Describing local racial patterns of racial landscape (calculation at different spatial scales).

Unlike the previous methods, racial landscape method does not depend on the division into specific zones (census tract, census block, etc.). Calculation of racial diversity (entropy) and racial segregation (mutual information) can be performed for the whole area of interests without introducing any arbitrary divisions.

Racial landscape method allows also for performing calculation at different spatial scales.

Defining local patterns

Let consider an example presented below. Racial landscape covers the area 16 by 16 cells. Such area can be divided into a square-shaped block of cells. Each square of cells will represent a local pattern (a local landscape) and for each local pattern are calculated IT metrics (entropy and mutual information). The extent of a local pattern is defined by 2 parameters: size and shift.

  • Size parameter, expressed in the numbers of cells, is a length of the side of a square-shaped block of cells. It defines the extent of a local pattern.

  • Shift parameter defines the shift between adjacent squares of cells along the n-s and w-e directions. It describes the density (resolution) of the output grid. The resolution of the resultant map will be reduced to the new resolution = orginal resolution x shift.

    • shift=size - the input map will be simple divided into a grid of non overlaping square windows. Each square window defines an extent of a local pattern.

    • shift < size - results in the grid of overlapping square windows. A local pattern is calculated from the square window defined by size parameter, next square window is shifted (in n-s and w-e directions) by the number of cells defined by shift parameter.

The example presented below consists of racial landscape 16 by 16 cells. Setting size = 4 (and shift= 4) results in dividing racial landscape into 4 squared windows, each 4x4 cells. Each window represents a local pattern. For each local pattern IT metrics can be calculated, and the results will be assigned to the resultant grid of square windows. In fact the original racial landscape with 16x16 cells is reduced to the 2x2 ‘large cells’.

Setting size=4 and shitf = 2 results in overlapping square windows. First the window of the size 4x4 defines the local pattern (see dark blue square). In the next step this window is shifted by 2 cells to the right and the new local pattern is selected (see light blue square). It will create a resultant grid of the cell size defined by shift parameter.

Calculate IT metrics from local patterns (1)

Function create_grid() create spatial object with a grid (each ‘cell’ is defined by size and shift). Function require the RasterStack object with realizations (racial landscapes) and size parameter. If shift parameter is not set it is assumed that size=shift.

Below such grid is imposed into racial landscape to show local patterns.

Function calculate_metrics() is used to calculate IT metrics. Parameter size=20 means that the area of interests will be divided into a grid of local patterns of the size 20x20 cells (which in this case corresponds to the square of 0.6 km x 0.6km). The neighboorhood=4 defines that adjacencies between cells are defined in four directions, fun=‘mean’ calculate average values of population density from adjacent cells, threshold = 0.5 - calculation will be performed if there is at least 50% of non-NA cells.

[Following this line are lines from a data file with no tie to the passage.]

/-- 45_frames R163: the tests in order; the 198-bit frame in FB, its hex text in T3, the cursor at 0. -/
def Obligations.Esg198BuildsFrame : Prop :=
  ∀ (flt : BitVec 3) (s : State), s.cfg.wf = true →
    SegmentChecks (.esg198 flt) s 0x41 .sgtin 13 fun e =>
      (20 < s.t2.length → FailsWith (.esg198 flt) s 0x41 2 1) ∧
      (s.t2.length ≤ 20 → ∃ x h, x.length = 198 ∧ FrameStart x 0x36 flt e (intValue s.t0) (intValue s.t1) ∧
        Holds x 58 s.t2 ∧ HexOf x h ∧ exec (.esg198 flt) s = .next { s with fb := x, rc := 0, t3 := h })

/-- 45_frames R165: the numeric test of the companion field first, then the others in order; the 96-bit frame with 24
zero bits at its end. -/
def Obligations.Ess96BuildsFrame : Prop :=
  ∀ (flt : BitVec 3) (s : State), s.cfg.wf = true →
    (¬ Numeral s.t1 → FailsWith (.ess96 flt) s 0x42 5 1) ∧
    (Numeral s.t1 → SegmentChecks (.ess96 flt) s 0x42 .sscc 17 fun e =>
      ∃ x h, x.length = 96 ∧ FrameStart x 0x31 flt e (intValue s.t0) (intValue s.t1) ∧
        field x 72 24 = 0 ∧ HexOf x h ∧ exec (.ess96 flt) s = .next { s with fb := x, rc := 0, t3 := h })

/-- 45_frames R167: the tests in order; FB, RC, T0, T1, T2, FLT and HDR of the decoded frame, for both headers. -/
def Obligations.DsgDecodesFrame : Prop :=
  ∀ (s : State), s.cfg.wf = true →
    (s.t3.take 2 ≠ ascii "30" → s.t3.take 2 ≠ ascii "36" → FailsWith .dsg s 0x48 2 2) ∧
    ∀ N header, (s.t3.take 2 = ascii "30" ∧ N = 96 ∧ header = 0x30) ∨ (s.t3.take 2 = ascii "36" ∧ N = 198 ∧ header = 0x36) →
      (¬ HexText s.t3 → FailsWith .dsg s 0x48 4 2) ∧
      (HexText s.t3 → 4 * s.t3.length < N → FailsWith .dsg s 0x48 1 2) ∧
      (HexText s.t3 → N ≤ 4 * s.t3.length → ∃ x : Bits, x.length = N ∧ Spells s.t3 x ∧
        SegmentReads .dsg s 0x48 .sgtin x 11 47 fun _ cp comp =>
          ∃ (ser : Text) (flt : BitVec 3), flt.toNat = field x 8 3 ∧
            (N = 96 → Shortest (field x 58 38) ser) ∧ (N = 198 → ser = characters x 58 20) ∧
            exec .dsg s = .next { s with fb := x, rc := N, t0 := cp, t1 := comp, t2 := ser, flt := flt, hdr := header })

/-- 45_frames R168: the tests in order; FB, RC = 72, T0, T1, FLT and HDR of the decoded frame. -/
def Obligations.DssDecodesFrame : Prop :=
  ∀ (s : State), s.cfg.wf = true →
    (s.t3.take 2 ≠ ascii "31" → FailsWith .dss s 0x49 2 2) ∧
    (s.t3.take 2 = ascii "31" → ¬ HexText s.t3 → FailsWith .dss s 0x49 4 2) ∧
    (s.t3.take 2 = ascii "31" → HexText s.t3 → 4 * s.t3.length < 96 → FailsWith .dss s 0x49 1 2) ∧
    (s.t3.take 2 = ascii "31" → HexText s.t3 → 96 ≤ 4 * s.t3.length → ∃ x : Bits, x.length = 96 ∧ Spells s.t3 x ∧
      SegmentReads .dss s 0x49 .sscc x 11 61 fun _ cp comp =>
        ∃ flt : BitVec 3, flt.toNat = field x 8 3 ∧
          exec .dss s = .next { s with fb := x, rc := 72, t0 := cp, t1 := comp, flt := flt, hdr := 0x31 })

/-- 45_frames R168 "any value there decodes alike": two SSCC texts that agree on the first 18 characters decode to the
same T0, T1, FLT and HDR. -/
def Obligations.SsccReservedBitsIgnored : Prop :=
  ∀ (s : State) (h : Text) (t t' : State), HexText s.t3 → HexText h → 24 ≤ s.t3.length → 24 ≤ h.length →
    s.t3.take 18 = h.take 18 → exec .dss s = .next t → exec .dss { s with t3 := h } = .next t' →
    t'.t0 = t.t0 ∧ t'.t1 = t.t1 ∧ t'.flt = t.flt ∧ t'.hdr = t.hdr ∧ t'.rc = t.rc ∧ t'.st = t.st

/-- 45_frames R172 for sgtin-96: a following DSG gives the operands, the filter and the header back. -/
def Obligations.Sgtin96RoundTrip : Prop :=
  ∀ (flt : BitVec 3) (s t : State), s.cfg.wf = true → exec (.esg96 flt) s = .next t → stErr t.st = 0 →
    t.t3.length = 24 ∧ ∃ u, exec .dsg t = .next u ∧ stErr u.st = 0 ∧ u.t0 = s.t0 ∧ u.t1 = s.t1 ∧ u.t2 = s.t2 ∧
      u.flt = flt ∧ u.hdr = 0x30

/-- 45_frames R172 for sgtin-198, for a serial with no character of code 0. -/
def Obligations.Sgtin198RoundTrip : Prop :=
  ∀ (flt : BitVec 3) (s t : State), s.cfg.wf = true → exec (.esg198 flt) s = .next t → stErr t.st = 0 →
    t.t3.length = 50 ∧ ((∀ c ∈ s.t2, c ≠ 0) → ∃ u, exec .dsg t = .next u ∧ stErr u.st = 0 ∧ u.t0 = s.t0 ∧ u.t1 = s.t1 ∧
      u.t2 = s.t2 ∧ u.flt = flt ∧ u.hdr = 0x36)

/-- 45_frames R172 for sscc-96. -/
def Obligations.Sscc96RoundTrip : Prop :=
  ∀ (flt : BitVec 3) (s t : State), s.cfg.wf = true → exec (.ess96 flt) s = .next t → stErr t.st = 0 →
    t.t3.length = 24 ∧ ∃ u, exec .dss t = .next u ∧ stErr u.st = 0 ∧ u.t0 = s.t0 ∧ u.t1 = s.t1 ∧ u.t2 = s.t2 ∧
      u.flt = flt ∧ u.hdr = 0x31

/-- 95_test_vectors P1: where a composite encode succeeds, the primitive commands that build its frame leave the very
same state. -/
def Obligations.CompositeEncodesEqualPrimitives : Prop :=
  ∀ (flt : BitVec 3) (s t : State), s.cfg.wf = true → ∀ i ∈ [Instr.esg96 flt, .esg198 flt, .ess96 flt],
    exec i s = .next t → stErr t.st = 0 → runAll (primitives i) s = .next t

/-- 95_test_vectors S1 to S4: the source's own frames. -/
def Obligations.SourceVectors : Prop :=
  (∃ t, exec (.esg96 1) (loaded "0614141" "812345" "6789" "") = .next t ∧ t.t3 = ascii "3034257BF7194E4000001A85") ∧
  (∃ t, exec (.esg198 1) (loaded "0614141" "812345" "6789" "") = .next t ∧
    t.t3 = ascii "3634257BF7194E5B3770E40000000000000000000000000000") ∧
  (∃ t, exec (.esg198 1) (loaded "0614141" "812345" "6789AB" "") = .next t ∧
    t.t3 = ascii "3634257BF7194E5B3770E60C20000000000000000000000000") ∧
  (∃ t, exec (.ess96 0) (loaded "0614141" "1234567890" "" "") = .next t ∧ t.t3 = ascii "3114257BF4499602D2000000")

/-! ### The port -/

/-- 70_reset_and_hazards R236: what the outputs that are no register carry, in a state that meets the invariant; `t_rlen` for
a text of fewer than 64 characters, since its 6 bits spell no more (log entry 21). That the outputs are functions of
State is log entry 9. -/
def Obligations.PortOutputs : Prop :=
  ∀ s : State, s.Inv →
    (s.portErr = true ↔ stErr s.st ≠ 0) ∧ s.portFbLen.toNat = s.fb.length ∧ s.portRc.toNat = s.rc ∧
    s.portFbData.length = s.cfg.fbcap ∧ (∀ k < s.fb.length, s.portFbData[k]? = s.fb[k]?) ∧
    (∀ k, s.fb.length ≤ k → k < s.cfg.fbcap → s.portFbData[k]? = some false) ∧
    (∀ i, ((s.getT i).length < 64 → (s.portTLen i).toNat = (s.getT i).length) ∧ (s.portTData i).length = s.cfg.txcap ∧ (∀ k < (s.getT i).length, (s.portTData i)[k]? = (s.getT i)[k]?) ∧
      ∀ k, (s.getT i).length ≤ k → k < s.cfg.txcap → (s.portTData i)[k]? = some 0)

/-- 70_reset_and_hazards R236, the inputs of a text load: a `t_wlen` above TXCAP is outside the model, which refuses it (log
entry 6); else the load is HostLoadT of the characters presented up to `t_wlen`: written where the block is not frozen,
ignored where it is. The port as a function is log entry 9. -/
def Obligations.PortTextLoad : Prop :=
  ∀ (i : TReg) (wlen : BitVec 6) (wdata : Text) (s : State), wdata.length = s.cfg.txcap →
    (s.cfg.txcap < wlen.toNat → portLoad i wlen wdata s = .refused .hostTextTooLong) ∧
    (wlen.toNat ≤ s.cfg.txcap →
      portLoad i wlen wdata s = .next (if stErr s.st = 0 then s.setT i (wdata.take wlen.toNat) else s) ∧
      (wdata.take wlen.toNat).length = wlen.toNat)
end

IT metrics are calculated for each local pattern for each realization. The output table will have 900 rows (there are 9 local patterns of size 20x20 cells and 100 realizations).

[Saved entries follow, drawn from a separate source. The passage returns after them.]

-- ==== Sys2Proof/Tests/Slice0.lean ====
section
/-! SUPPORT. The model's own tests. Expected values come from the spec's worked examples and derived vectors (95_test_vectors
S1 to S9, V1 to V7) and from the field layout of 30_encoding R61; `witness_<Name>` meets the hypotheses of the
obligation of that name, clause by clause. -/

namespace Sys2Proof.Tests

open Sys2Proof.Machine Sys2Proof.Spec

/-- Bits from their written form, first bit left (00_scope R6). -/
def bits (s : String) : Bits := s.toList.map fun c => c == '1'

/-- The result is a next state with the property. -/
def after (r : Result) (p : State → Bool) : Bool :=
  match r with
  | .next t => p t
  | .fault _ => false
  | .refused _ => false

/-- After reset, with `fb` in FB. -/
def holding (fb : Bits) : State := { State.reset with fb := fb }

/-- After reset, with a string in T2. -/
def text (s : String) : State := loaded "" "" s ""

/-- The operands of S1. -/
def trade : State := loaded "0614141" "812345" "6789" ""

/-- The operands of S4. -/
def logistic : State := loaded "0614141" "1234567890" "" ""

/-- The state of P3 after its step 4, with the given host actions to come. -/
def stopped (as : List HostAction) : State :=
  { loaded "0614141" "812345" "" "" with fb := bits "00110000", st := 0x1105, pending := as }

/-- A configuration R130 allows whose prefix field of partition 5 is too narrow for 9999999. -/
def narrow : Config := { Config.default with ptSgtin := defaultSgtin.set 5 ⟨5, 23, 7, 21, 6⟩ }

/-- See `narrow`, for the SSCC family. -/
def narrowSscc : Config := { Config.default with ptSscc := defaultSscc.set 5 ⟨5, 23, 7, 35, 10⟩ }

/-! ### Well-formedness: each check refuses an ill-formed term -/

theorem test_wf_enci : (Instr.enci .t0 256).wellFormed = false := by decide
theorem test_wf_encii_imm : (Instr.encii 256 8).wellFormed = false := by decide
theorem test_wf_encii_n : (Instr.encii 0 256).wellFormed = false := by decide
theorem test_wf_deci : (Instr.deci .t0 256).wellFormed = false := by decide
theorem test_wf_encs : (Instr.encs .t0 256).wellFormed = false := by decide
theorem test_wf_decs : (Instr.decs .t0 256).wellFormed = false := by decide
theorem test_wf_h2b : (Instr.h2b .t0 256).wellFormed = false := by decide
theorem test_wf_decp : (Instr.decp .sscc .t1 .t1).wellFormed = false := by decide
theorem test_config_default : Config.default.wf = true := by decide
theorem test_config_capacity : ({ Config.default with fbcap := 256, txcap := 80 } : Config).wf = false := by decide
theorem test_config_rows : ({ Config.default with ptSscc := defaultSgtin } : Config).wf = false := by decide

/-! ### Decoding: words written from R61 and R63 (examples of the command rules, V7) -/

theorem test_decode_rst : decode 0x01000000 = .ok .rst := by decide
theorem test_decode_clr : decode 0x02000000 = .ok .clr := by decide
theorem test_decode_rew : decode 0x03000000 = .ok .rew := by decide
theorem test_decode_enci : decode 0b00010000_10_00_000_0_00100110_00000000 = .ok (.enci .t2 38) := by decide
theorem test_decode_encii : decode 0b00010001_00_00_000_0_00000011_00000111 = .ok (.encii 7 3) := by decide
theorem test_decode_deci : decode 0b00010010_10_00_000_0_00001000_00000000 = .ok (.deci .t2 8) := by decide
theorem test_decode_encs : decode 0b00011000_00_00_000_0_00001110_00000000 = .ok (.encs .t0 14) := by decide
theorem test_decode_decs : decode 0b00011001_01_00_000_0_00001110_00000000 = .ok (.decs .t1 14) := by decide
theorem test_decode_b2h : decode 0b00100000_11_00_000_0_00000000_00000000 = .ok (.b2h .t3) := by decide
theorem test_decode_h2b : decode 0b00100001_11_00_000_0_11000110_00000000 = .ok (.h2b .t3 198) := by decide
theorem test_decode_encp : decode 0b00101000_00_01_000_1_00000000_00000000 = .ok (.encp .sscc .t0 .t1) := by decide
theorem test_decode_decp : decode 0b00101001_10_11_000_0_00000000_00000000 = .ok (.decp .sgtin .t2 .t3) := by decide
theorem test_decode_chk : decode 0b00110000_10_11_000_0_00000000_00000000 = .ok (.chk .t2 .t3) := by decide
theorem test_decode_esg96 : decode 0b01000000_00_00_110_0_00000000_00000000 = .ok (.esg96 6) := by decide
theorem test_decode_esg198 : decode 0b01000001_00_00_001_0_00000000_00000000 = .ok (.esg198 1) := by decide
theorem test_decode_ess96 : decode 0b01000010_00_00_010_0_00000000_00000000 = .ok (.ess96 2) := by decide
theorem test_decode_dsg : decode 0x48000000 = .ok .dsg := by decide
theorem test_decode_dss : decode 0x49000000 = .ok .dss := by decide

Racial topography at the analysed scale is quantified as an ensemble average from multiple realizations. First, for each square window is calculated the average value of entropy and mutual information based on 100 realizations. Table below shows the mean (ent_mean, mutinf_mean) and standard deviation (ent_sd, mutinf_sd) values for each square window.

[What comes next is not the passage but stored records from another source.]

-- ==== Sys2Proof/Machine/State.lean ====
section
/-! DEFINITION. The state of the block and the values of one step that its outputs show (10_state.md). -/

namespace Sys2Proof.Machine

open Sys2Proof.Config

/-- The accumulator `ACC`, the source's HarvestData: the five fields in index order (10_state.md R20, R22, R24). -/
structure HarvestData where
  /-- Count of hundredths of kg/s. -/
  grainFlow : BitVec grainFlowW
  /-- Count of hundredths of percent. -/
  grainMoisture : BitVec grainMoistureW
  /-- Millimetres. -/
  headerWidth : BitVec headerWidthW
  /-- A count. -/
  headerRows : BitVec headerRowsW
  /-- Centimetres. -/
  rowSpacing : BitVec rowSpacingW
deriving DecidableEq, Repr

/-- The transient CANMessage (10_state.md R31). -/
structure CanMessage where
  pgn : PgnReg
  source : SourceAddr
  priority : Priority
  payload : Payload
  timestamp : Timestamp
deriving DecidableEq, Repr

/-- A partial update (10_state.md R34). A field whose mask bit is clear is absent, so that nothing can be proved from its
value; the mask is read off the fields (`Update.mask`): DESIGN CHOICE, safe, log entry 9. -/
structure Update where
  grainFlow : Option (BitVec grainFlowW)
  grainMoisture : Option (BitVec grainMoistureW)
  headerWidth : Option (BitVec headerWidthW)
  headerRows : Option (BitVec headerRowsW)
  rowSpacing : Option (BitVec rowSpacingW)
deriving DecidableEq, Repr

/-- `RES.kind`, by name; its 3-bit code is `ResKind.code` (10_state.md R35). -/
inductive ResKind where
  | empty
  | updated
  | naPgn
  | naSource
  | naOpcode
  | errInvalidIdentifier
  | errFrameTooLong
deriving DecidableEq, Repr

/-- The result `RES` of a FRAME, IDLE or RESET step (10_state.md R35, 45_block_operations.md R161). -/
structure Res where
  kind : ResKind
  handler : BitVec resHandlerW
  mask : BitVec maskW
deriving DecidableEq, Repr

/-- What an operation puts out (45_block_operations.md R161): a result and perhaps a message, or the copy a snapshot returns. -/
inductive Output where
  | transaction (res : Res) (msg : Option CanMessage)
  | snapshot (snap : HarvestData) (status : BitVec statusW)
deriving DecidableEq, Repr

/-- One operation issued to the block: a cycle of its input pins, or a sample by the reader (20_memory.md R57). -/
inductive Input where
  | cycle (pins : Pins)
  | snap
deriving DecidableEq, Repr

/-- The state. `acc` and `status` are the block's, and all of it (10_state.md R29). `pending`, the operations issued and not yet
taken, oldest first, is the model's place for the environment (log entry 1); `out`, what the last operation put out, is
the model's place for the output ports, read by no operation (log entry 2). -/
structure State where
  acc : HarvestData
  /-- `STATUS`: bit 0 `ERR_ID`, bit 1 `ERR_LEN` (10_state.md R28). -/
  status : BitVec statusW
  pending : List Input
  out : Output
deriving DecidableEq, Repr

/-- No step of this block stops: a protocol violation is a next state (60_exceptions.md R181) and there is no stuck state
(70_reset_and_hazards.md R214). So there is no fault; safe. -/
inductive Fault where
deriving DecidableEq, Repr

/-- Reasons an instruction has no meaning. -/
inductive Refusal where
  /-- Raised by an arm of `exec` whose instruction is not modelled; no arm is such. Safe: nothing can be proved of a step that
  is refused. -/
  | notModelled (mnemonic : String)
deriving DecidableEq, Repr

/-- The accumulator at reset: five zeros (10_state.md R27). -/
def HarvestData.zero : HarvestData := ⟨0, 0, 0, 0, 0⟩

/-- The result of an IDLE or RESET step (45_block_operations.md R164, R165). -/
def Res.empty : Res := ⟨.empty, 0, 0⟩

/-- Right after reset: `S0` (10_state.md R38), the outputs of a RESET step (45_block_operations.md R165), and no operation issued. -/
def State.reset : State where
  acc := .zero
  status := 0b00
  pending := []
  out := .transaction .empty none

end Sys2Proof.Machine
end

Then the average from the mean values of entropy and mutual information is calculated.

Calculate IT metrics from local patterns (2)

The next example shows how to calculate a local pattern using overlapping windows. This option is recommended to use, especially for bigger size value. Using overlapping windows does not introduce arbitrary boundaries.

To obtain overlapping windows function calculate_metrics() requires additional argument - shift.